While the team's use of simulators has been widely discussed, and one is on display at the America's Cup Village. The team has been working with McKinsey subsidiary Quantum Black to develop a “digital twin” of the team's AC75 that used a process of machine learning to perform many more iterations of a sailing situation than was possible using human crew, and to come up with options that were faster than the crew was currently achieving. AI Bots work particularly well when there is large volume of data. The Bot is programmed to self-learn from its own analysis.

Emirates Team New Zealand's chief designer Dan Bernasconi says he was initially skeptical that it would be possible to develop an AI Bot that would work in the America's Cup context. While it was easy enough to get a the AC75 agent to sail in a straight line, tacking and gybing was a lot more complex.

"The crucial moment came when it started beating the sailors," says Bernasconi. "It could do upwind and downwind times and tacks that were better than the sailors.

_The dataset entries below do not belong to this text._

/-- Settles O51: the rule's two cases, by PERIOD. -/
theorem ctrTimeResult : Obligations.CtrTimeResult := by
  refine ⟨by decide, fun s => ?_⟩
  rcases runCtrTime_cases s with ⟨zero, rule⟩ | ⟨nonzero, rule⟩
  · exact ⟨fun nonzero => absurd zero nonzero, fun _ => exec_eq_failed (i := .ctrTime) nofun rule⟩
  · exact ⟨fun _ => ⟨_, exec_eq_succeeded (i := .ctrTime) nofun rule, rfl, toNat_counterOf s.time s.period⟩,
      fun zero => absurd zero nonzero⟩

/-! ### TRUNC (R171 to R173) -/

/-- The offset is the low nibble of the digest's last byte. -/
theorem truncOffset_eq_mod (d : List Byte) : truncOffset d = (d.getD 19 0).toNat % 16 := by
  rw [truncOffset, BitVec.toNat_and]
  exact Nat.and_two_pow_sub_one_eq_mod _ 4

/-- DBC is the big-endian word at the offset, modulo 2^31 (R171). -/
theorem toNat_truncate (d : List Byte) {off : Nat} (offset : truncOffset d = off) :
    (truncate d).toNat =
      ((d.getD off 0).toNat * 2 ^ 24 + (d.getD (off + 1) 0).toNat * 2 ^ 16 + (d.getD (off + 2) 0).toNat * 2 ^ 8 +
        (d.getD (off + 3) 0).toNat) % 2 ^ 31 := by
  subst offset
  rw [truncate, BitVec.extractLsb'_toNat, Nat.shiftRight_zero, toNat_be32]

/-- CODE holds the whole remainder: 1000000 is below 2^20 (R172). -/
theorem toNat_codeOf (dbc : BitVec 31) : (codeOf dbc).toNat = dbc.toNat % 1000000 := by
  have small : dbc.toNat % 1000000 < 2 ^ 20 := (Nat.mod_lt _ (by decide)).trans (by decide)
  exact (BitVec.toNat_ofNat ..).trans (Nat.mod_eq_of_lt small)

/-- Settles O52: the rule raises nothing and writes the three results, each read as a number. -/
theorem truncResult : Obligations.TruncResult := by
  refine ⟨by decide, fun s => ⟨(truncDone s).succeeded, exec_eq_succeeded nofun (runTrunc_eq s), rfl, ?_, ?_,
    rfl, rfl⟩⟩
  · exact toNat_truncate (digestOf s.hash) (truncOffset_eq_mod _)
  · exact toNat_codeOf (truncate (digestOf s.hash))

end Sys2Proof.Machine
end


section
/-! PROOFS of the exceptions family: which errors each rule can raise, and from what cause (R211). -/

namespace Sys2Proof.Machine

/-! ### The table of raisers and causes (R211) -/

/-- R211's table: the instruction may raise the error, and the state holds the error's cause. -/
def MayRaise (i : Instr) (s : State) : CmdError → Prop
  | .illegalCmd w => i = .illegal w
  | .invalidEncoding j c =>
    i ∈ ([.b32Decode, .totpSecret] : List Instr) ∧ base32Decode (secretOf s) = .invalid j c
  | .noKey => i ∈ ([.hmac, .hotp, .totp, .totpSecret] : List Instr) ∧ s.keyvalid = false
  | .badLength .secLen _ => i ∈ ([.b32Decode, .totpSecret] : List Instr) ∧ 256 < s.secLen.toNat
  | .badLength .keyLen _ => i ∈ ([.hmac, .hotp, .totp] : List Instr) ∧ 160 < s.keyLen.toNat
  | .badLength .msgLen _ => i = .hmac ∧ 64 < s.msgLen.toNat
  | .divZero => i ∈ ([.ctrTime, .totp, .totpSecret] : List Instr) ∧ s.period = 0#32

/-- The errors of a key that HMAC cannot use, KEYVALID or KEY_LEN being their cause (R153). -/
inductive KeyError (s : State) : CmdError → Prop
  | noKey (invalid : s.keyvalid = false) : KeyError s .noKey
  | badLength {v : BitVec 16} (long : 160 < s.keyLen.toNat) : KeyError s (.badLength .keyLen v)

theorem KeyError.mayRaise {i : Instr} {s : State} {e : CmdError} (h : KeyError s e)
    (raiser : i ∈ ([.hmac, .hotp, .totp] : List Instr)) : MayRaise i s e := by
  cases h with
  | noKey invalid => exact ⟨List.subset_append_left _ [Instr.totpSecret] raiser, invalid⟩
  | badLength long => exact ⟨raiser, long⟩

/-- A key that B32_DECODE stored is usable: it is valid, and at most 160 bytes long (R105). -/
theorem not_keyError_storeKey {s : State} {k : List Byte} (short : k.length ≤ 160) (e : CmdError) :
    ¬ KeyError (storeKey s k) e := by
  rintro (invalid | long)
  · cases invalid
  · rw [storeKey_keyLen, BitVec.toNat_ofNat] at long
    omega

/-! ### What each rule raises -/

/-- A composite's error is its first part's, or the rest's after that part succeeded (R174). -/
theorem error_andThen {r : Ran} {f : State → Ran} {e : CmdError} (raised : (r.andThen f).error = some e) :
    r.error = some e ∨ (r = .succeed r.state ∧ (f r.state).error = some e) := by
  rcases andThen_cases r f with ⟨succeeded, rest⟩ | ⟨_, _, stopped⟩
  · exact .inr ⟨succeeded, rest ▸ raised⟩
  · exact .inl (stopped ▸ raised)

/-- B32_DECODE's errors are also TOTP_SECRET's, whose first part it is (R100, R177). -/
theorem mayRaise_of_runB32Decode {i : Instr} {s : State} {e : CmdError}
    (raiser : i ∈ ([.b32Decode, .totpSecret] : List Instr)) (raised : (runB32Decode s).error = some e) :
    MayRaise i s e := by
  rcases runB32Decode_cases s with ⟨long, rule⟩ | ⟨_, j, c, invalid, rule⟩ | ⟨_, k, _, rule⟩ <;>
    rw [rule] at raised <;> cases raised
  · exact ⟨raiser, of_decide_eq_true long⟩
  · exact ⟨raiser, invalid⟩

theorem error_runHmac {s : State} {e : CmdError} (raised : (runHmac s).error = some e) :
    KeyError s e ∨ (64 < s.msgLen.toNat ∧ e = .badLength .msgLen s.msgLen) := by
  rcases runHmac_cases s with ⟨invalid, rule⟩ | ⟨_, long, rule⟩ | ⟨_, _, long, rule⟩ | ⟨_, _, _, rule⟩ <;>
    rw [rule] at raised <;> cases raised
  · exact .inl (.noKey invalid)
  · exact .inl (.badLength (of_decide_eq_true long))
  · exact .inr ⟨of_decide_eq_true long, rfl⟩

/-- HOTP's errors are the key's alone: it sets MSG_LEN to 8, and TRUNC raises nothing (R175). -/
theorem error_runHotp {s : State} {e : CmdError} (raised : (runHotp s).error = some e) : KeyError s e := by
  rcases error_andThen raised with byHmac | ⟨_, byTrunc⟩
  · rcases error_runHmac byHmac with (invalid | long) | ⟨long, _⟩
    · exact .noKey invalid
    · exact .badLength long
    · exact absurd long (by decide : ¬ 64 < 8)
  · cases byTrunc

/-- TOTP's errors are PERIOD's and the key's, which CTR_TIME leaves as it is (R176). -/
theorem error_runTotp {s : State} {e : CmdError} (raised : (runTotp s).error = some e) :
    (s.period = 0#32 ∧ e = .divZero) ∨ KeyError s e := by
  rw [runTotp] at raised
  rcases runCtrTime_cases s with ⟨zero, rule⟩ | ⟨_, rule⟩ <;> rw [rule] at raised
  · cases raised
    exact .inl ⟨zero, rfl⟩
  · rcases error_runHotp raised with invalid | long
    · exact .inr (.noKey invalid)
    · exact .inr (.badLength long)

/-- TOTP_SECRET's errors are B32_DECODE's and PERIOD's: the key it decodes is usable (R177). -/
theorem mayRaise_of_runTotpSecret {s : State} {e : CmdError} (raised : (runTotpSecret s).error = some e) :
    MayRaise .totpSecret s e := by
  rcases error_andThen raised with byDecode | ⟨succeeded, byTotp⟩
  · exact mayRaise_of_runB32Decode (by decide) byDecode
  · rcases runB32Decode_cases s with ⟨_, rule⟩ | ⟨_, _, _, _, rule⟩ | ⟨short, k, decoded, rule⟩ <;>
      rw [rule] at succeeded byTotp
    · cases succeeded
    · cases succeeded
    · rcases error_runTotp byTotp with ⟨zero, rfl⟩ | unusable
      · exact ⟨by decide, zero⟩
      · exact absurd unusable (not_keyError_storeKey (decodedKey_le short decoded) e)

/-- Every error that an instruction's rule raises stands in R211's table. -/
theorem mayRaise_of_ruleOf {i : Instr} {s : State} {e : CmdError} (raised : (ruleOf i s).error = some e) :
    MayRaise i s e := by
  cases i
  case b32Decode => exact mayRaise_of_runB32Decode (by decide) raised
  case hmac =>
    rcases error_runHmac raised with unusable | ⟨long, rfl⟩
    · exact unusable.mayRaise (by decide)
    · exact ⟨rfl, long⟩
  case ctrTime =>
    rcases runCtrTime_cases s with ⟨zero, rule⟩ | ⟨_, rule⟩ <;> rw [ruleOf, rule] at raised <;> cases raised
    exact ⟨by decide, zero⟩
  case hotp => exact (error_runHotp raised).mayRaise (by decide)
  case totp =>
    rcases error_runTotp raised with ⟨zero, rfl⟩ | unusable
    · exact ⟨by decide, zero⟩
    · exact unusable.mayRaise (by decide)
  case totpSecret => exact mayRaise_of_runTotpSecret raised
  case illegal w =>
    cases raised
    rfl
  all_goals cases raised

/-! ### The obligation -/

/-- A completion with an error's code comes from an error of that code, with its cause (R71, R211). -/
theorem exists_mayRaise_of_errcode_eq {i : Instr} {s : State} {c : BitVec 8}
    (reported : (complete (ruleOf i s)).errcode = c) (nonzero : c ≠ 0x00#8) :
    ∃ e, MayRaise i s e ∧ e.code = c := by
  subst reported
  rcases ran_cases (ruleOf i s) with succeeded | ⟨e, raised⟩
  · rw [succeeded] at nonzero
    exact absurd rfl nonzero
  · exact ⟨e, mayRaise_of_ruleOf (congrArg Ran.error raised), by rw [raised]; rfl⟩

/-- Settles O60: ERR is read off ERRCODE; an ILLEGAL word always reports its code; and each other code is that of
one error, whose row of the table is the clause. -/
theorem errorCauses : Obligations.ErrorCauses := by
  intro i s t notReset run
  obtain rfl : complete (ruleOf i s) = t := by
    rw [exec_eq_complete notReset] at run
    exact Host.Outcome.next.inj run
  refine ⟨ranCode_le _, bne_eq_false_iff_eq, ⟨fun code => ?_, ?_⟩, fun code => ?_, fun code => ?_, fun code => ?_,
    fun code => ?_⟩
  · match exists_mayRaise_of_errcode_eq code (by decide) with
    | ⟨.illegalCmd w, row, _⟩ => exact ⟨w, row⟩
  · rintro ⟨w, rfl⟩
    rfl
  · match exists_mayRaise_of_errcode_eq code (by decide) with
    | ⟨.invalidEncoding j c, ⟨raiser, invalid⟩, _⟩ => exact ⟨raiser, j, c, invalid⟩
  · match exists_mayRaise_of_errcode_eq code (by decide) with
    | ⟨.noKey, row, _⟩ => exact row
  · match exists_mayRaise_of_errcode_eq code (by decide) with
    | ⟨.badLength .secLen _, row, _⟩ => exact .inl row
    | ⟨.badLength .keyLen _, row, _⟩ => exact .inr (.inl row)
    | ⟨.badLength .msgLen _, row, _⟩ => exact .inr (.inr row)
  · match exists_mayRaise_of_errcode_eq code (by decide) with
    | ⟨.divZero, row, _⟩ => exact row

end Sys2Proof.Machine
end


section
/-! PROOFS of the reset family: the reset state in one list (R241). -/

namespace Sys2Proof.Machine

/-- With DONE, ERR and OVR clear no enable can raise irq (R219). -/
theorem irq_eq_false_of_status_clear {s : State} (done : s.done = false) (err : s.err = false) (ovr : s.ovr = false) :
    irq s = false := by
  simp [irq, done, err, ovr]

/-- Settles O16: the registers and fields hold the list's values as they stand; the empty memory reads 0x00 at every
offset, and irq is low because STATUS is clear. -/
theorem resetValues : Obligations.ResetValues := by
  have zeroAscii : be32 0 0 0 0 = 0#32 := by decide
  have buffers : ∀ x, State.reset.mem.read x = 0x00#8 := Memory.read_nil
  have quiet : irq State.reset = false := irq_eq_false_of_status_clear rfl rfl rfl
  exact ⟨rfl, rfl, rfl, rfl, rfl, rfl, rfl, rfl, rfl, rfl, rfl, rfl, rfl, rfl, rfl, rfl, rfl, rfl,
    zeroAscii, zeroAscii, rfl, buffers, rfl, quiet, rfl, rfl⟩

end Sys2Proof.Machine
end

section
/-! PROOFS of the decoder and encoder as inverses of each other (R80 to R84, R202). -/

namespace Sys2Proof.Machine

/-! ### Decoding an encoding -/

/-- The decoder reads a plain command's word as that command. -/
theorem decodeCmd_cmdWord_plain {i : Instr} {op : BitVec 8} (plain : plainOpcode i = some op) :
    decodeCmd (cmdWord op 0#6) = i := by
  cases i <;> simp only [plainOpcode, Option.some.injEq, reduceCtorEq] at plain <;> subst plain <;> decide

/-- A word that no row covers decodes as ILLEGAL (R84, R201). -/
theorem decodeCmd_eq_illegal_of_not_legalWord {w : Word} (uncovered : legalWord w = false) :
    decodeCmd w = .illegal w := by
  rcases decodeCmd_cases w with ⟨i, op, plain, -, rfl⟩ | ⟨n, -, rfl⟩ | ⟨decoded, -⟩
  · rw [legalWord_plain plain] at uncovered
    cases uncovered
  · rw [legalWord_shaFinal n] at uncovered
    cases uncovered
  · exact decoded

theorem decode_encode_plain {i : Instr} {op : BitVec 8} (plain : plainOpcode i = some op) :
    decode (encode i) = .ok i := by
  rw [encode_plain plain, decode, decodeCmd_cmdWord_plain plain]

/-- Settles O1: a plain command by its opcode, SHA_FINAL by its fields, SRST by its data bit, and an illegal word
because no row covers it. -/
theorem decodeEncode : Obligations.DecodeEncode := by
  intro i wellFormed
  cases i with
  | shaFinal n => exact congrArg Except.ok (decodeCmd_cmdWord_shaFinal n)
  | srst => exact decode_ctrl_set (by decide)
  | illegal w =>
    exact congrArg Except.ok (decodeCmd_eq_illegal_of_not_legalWord ((Bool.not_eq_true' _).mp wellFormed))
  | nop | shaInit | shaUpdate | b32Decode | hmac | trunc | ctrTime | hotp | totp | totpSecret =>
    exact decode_encode_plain rfl

/-! ### Encoding a decoded word -/

/-- A word of SHA_FINAL's row has RSV = 0 and its opcode, and any ARG (R81, R83). -/
theorem decodeCmd_eq_shaFinal_of_masked {w : Word} (masked : w &&& 0xFFFFC0FF#32 = 0x00000003#32) :
    decodeCmd w = .shaFinal (argField w) := by
  have rsvMask : (0xFFFFC0FF#32).extractLsb' 14 18 = BitVec.allOnes 18 := by decide
  have opMask : (0xFFFFC0FF#32).extractLsb' 0 8 = BitVec.allOnes 8 := by decide
  have rsv : rsvField w = 0#18 := by
    have field := congrArg rsvField masked
    rwa [rsvField, BitVec.extractLsb'_and, rsvMask, BitVec.and_allOnes] at field
  have op : opField w = 0x03#8 := by
    have field := congrArg opField masked
    rwa [opField, BitVec.extractLsb'_and, opMask, BitVec.and_allOnes] at field
  rw [← cmdWord_fields rsv, op, decodeCmd_cmdWord_shaFinal, argField_cmdWord]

That was the moment when we thought, OK this is going to be useful."

When one of the design team comes up with a new foil design, it can be run through the AI agent, which will immediately tell the designer whether it is faster or slower than the "learned" AC75 that the bot has developed based on its learnings and improvements developed from the current performance data from Te Rehutai.

The team claim that the process is ten times faster than normal testing processes - and is accurate.

"The bot does many more runs than we can do in the simulator room. To be able to see what we are doing on the boat compared to the bot, is where we see the performance gain, " explains helmsman and Olympic Gold medalist, Peter Burling.